HP : Lorsque j’ai rencontré les frangins, ils chantaient depuis toujours de la soul a capella. Aujourd’hui avec les Christians, nous avons dépassé ce stade et nous projetons activement dans notre musique toutes sortes d’influences. Je sais que tous les groupes de soul anglais du moment doivent raconter la même chose, mais ça ne s’entend pas beaucoup dans leur musique. Prend Red, Mick Hucknal, dans toutes ses interviews, il décrit sa mirifique collection de…reggae, mais elle ne déteint pas vraiment sur ce qu’il fait, on va dire.
À la télé, dans les canards, les vidéos, vous portez partout et sans cesse vos Ray Bans ; c’est une question d’image de marque ?
GC : (un poil furibard) Excuse-moi partner, mais ce ne sont pas des lunettes de soleil, mais des lunettes de vue. Mon œil gauche est très sensible à la lumière !
Et je présume que ton frère et le reste du groupe ont attrapé la même maladie ?
GC : Non, eux ils aiment juste cela. Quant à moi, je n’allais pas porter un verre fumé et l’autre non, ça fait crétin.
Vous cultivez aussi un certain mystère !
GC : Cela se pourrait bien. Mais tout cela ne doit pas nous éloigner de ce qui compte le plus : la musique. Les Christians ne sont pas nés juste pour contenter n’importe quel putain de journaliste. On est là pour tous ceux qui ont payé pour notre disque et pour nous voir sur scène. »

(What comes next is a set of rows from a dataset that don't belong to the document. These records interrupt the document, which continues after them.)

theorem keeps_epochCancel (s : State) {r0 : State} (hr : Keeps r0 s) : Keeps r0 (epochCancel s) := by
  refine Keeps.trans hr ?_
  clear hr
  unfold epochCancel
  repeat' first
    | with_reducible apply Keeps.refl
    | intro _
    | with_reducible assumption
    | with_reducible apply keeps_rollBack
    | with_reducible refine Keeps.ofPair (by assumption) ?_
    | with_reducible apply Keeps.ite
    | fail_if_no_progress (with_reducible apply Keeps.mk')
    | split

theorem keeps_epochExpire (s : State) {r0 : State} (hr : Keeps r0 s) : Keeps r0 (epochExpire s) := by
  refine Keeps.trans hr ?_
  clear hr
  unfold epochExpire
  repeat' first
    | with_reducible apply Keeps.refl
    | intro _
    | with_reducible assumption
    | with_reducible apply keeps_epochEvent
    | with_reducible apply keeps_rollBack
    | with_reducible refine Keeps.ofPair (by assumption) ?_
    | with_reducible apply Keeps.ite
    | fail_if_no_progress (with_reducible apply Keeps.mk')
    | split

theorem keeps_rollbackEnd (s : State) {r0 : State} (hr : Keeps r0 s) : Keeps r0 (rollbackEnd s) := by
  refine Keeps.trans hr ?_
  clear hr
  unfold rollbackEnd
  repeat' first
    | with_reducible apply Keeps.refl
    | intro _
    | with_reducible assumption
    | (fail_if_no_progress extract_lets +onlyGivenNames x
       first | (refine Keeps.hyp x ?_ (fun _ => ?_); subst x; rotate_left; clear_value x; rotate_left) | clear_value x)
    | with_reducible apply keeps_State_wr
    | with_reducible apply keeps_setMode
    | with_reducible apply keeps_setStopFrom
    | with_reducible apply keeps_enterMode
    | with_reducible apply keeps_setStep
    | with_reducible apply keeps_unitBoundary
    | with_reducible apply keeps_returnCheck
    | with_reducible refine Keeps.ofPair (by assumption) ?_
    | with_reducible apply Keeps.ite
    | fail_if_no_progress (with_reducible apply Keeps.mk')
    | split

theorem keeps_rollbackDue (s : State) {r0 : State} (hr : Keeps r0 s) : Keeps r0 (rollbackDue s) := by
  refine Keeps.trans hr ?_
  clear hr
  unfold rollbackDue
  repeat' first
    | with_reducible apply Keeps.refl
    | intro _
    | with_reducible assumption
    | with_reducible apply keeps_rollbackEnd
    | with_reducible refine Keeps.ofPair (by assumption) ?_
    | with_reducible apply Keeps.ite
    | fail_if_no_progress (with_reducible apply Keeps.mk')
    | split

theorem keeps_epochDue (s : State) {r0 : State} (hr : Keeps r0 s) : Keeps r0 (epochDue s) := by
  refine Keeps.trans hr ?_
  clear hr
  unfold epochDue
  repeat' first
    | with_reducible apply Keeps.refl
    | intro _
    | with_reducible assumption
    | with_reducible apply keeps_epochStart
    | with_reducible refine Keeps.ofPair (by assumption) ?_
    | with_reducible apply Keeps.ite
    | fail_if_no_progress (with_reducible apply Keeps.mk')
    | split

theorem keeps_epochReceive (s : State) (id : Nat) (target : Nat) (at_ : Nat) {r0 : State} (hr : Keeps r0 s) : Keeps r0 (epochReceive s id target at_) := by
  refine Keeps.trans hr ?_
  clear hr
  unfold epochReceive
  repeat' first
    | with_reducible apply Keeps.refl
    | intro _
    | with_reducible assumption
    | with_reducible apply keeps_sendRollback
    | with_reducible apply keeps_epochDue
    | with_reducible apply keeps_epochSet
    | with_reducible apply keeps_State_wr
    | with_reducible refine Keeps.ofPair (by assumption) ?_
    | with_reducible apply Keeps.ite
    | fail_if_no_progress (with_reducible apply Keeps.mk')
    | split

theorem keeps_rollbackReceive (s : State) (id : Nat) (at_ : Nat) {r0 : State} (hr : Keeps r0 s) : Keeps r0 (rollbackReceive s id at_) := by
  refine Keeps.trans hr ?_
  clear hr
  unfold rollbackReceive
  repeat' first
    | with_reducible apply Keeps.refl
    | intro _
    | with_reducible assumption
    | (fail_if_no_progress extract_lets +onlyGivenNames x
       first | (refine Keeps.hyp x ?_ (fun _ => ?_); subst x; rotate_left; clear_value x; rotate_left) | clear_value x)
    | with_reducible apply keeps_setRollback
    | with_reducible apply keeps_rollbackDue
    | with_reducible apply keeps_State_wr
    | with_reducible apply Keeps.ite

theorem keeps_epochAbandon (s : State) {r0 : State} (hr : Keeps r0 s) : Keeps r0 (epochAbandon s) := by
  refine Keeps.trans hr ?_
  clear hr
  unfold epochAbandon
  repeat' first
    | with_reducible apply Keeps.refl
    | intro _
    | with_reducible apply keeps_epochEvent
    | with_reducible apply keeps_setEpochState
    | with_reducible apply Keeps.ite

T’inquiètes, Garry, moi je veux bien payer ma place. La « Liversoul » des Christians vaut bien une poignée de dollars. À ce propos Henry Christian. Priestman a un conseil à offrir à tous les jeunes groupes qui souhaitent les imiter :
« Faites comme nous, expédiez vos cassettes de la Poste Centrale de Liverpool. Lorsque les radios et les maisons de disques découvrent le cachet postal, ils écoutent la maquette avec deux fois plus d’attention ! ».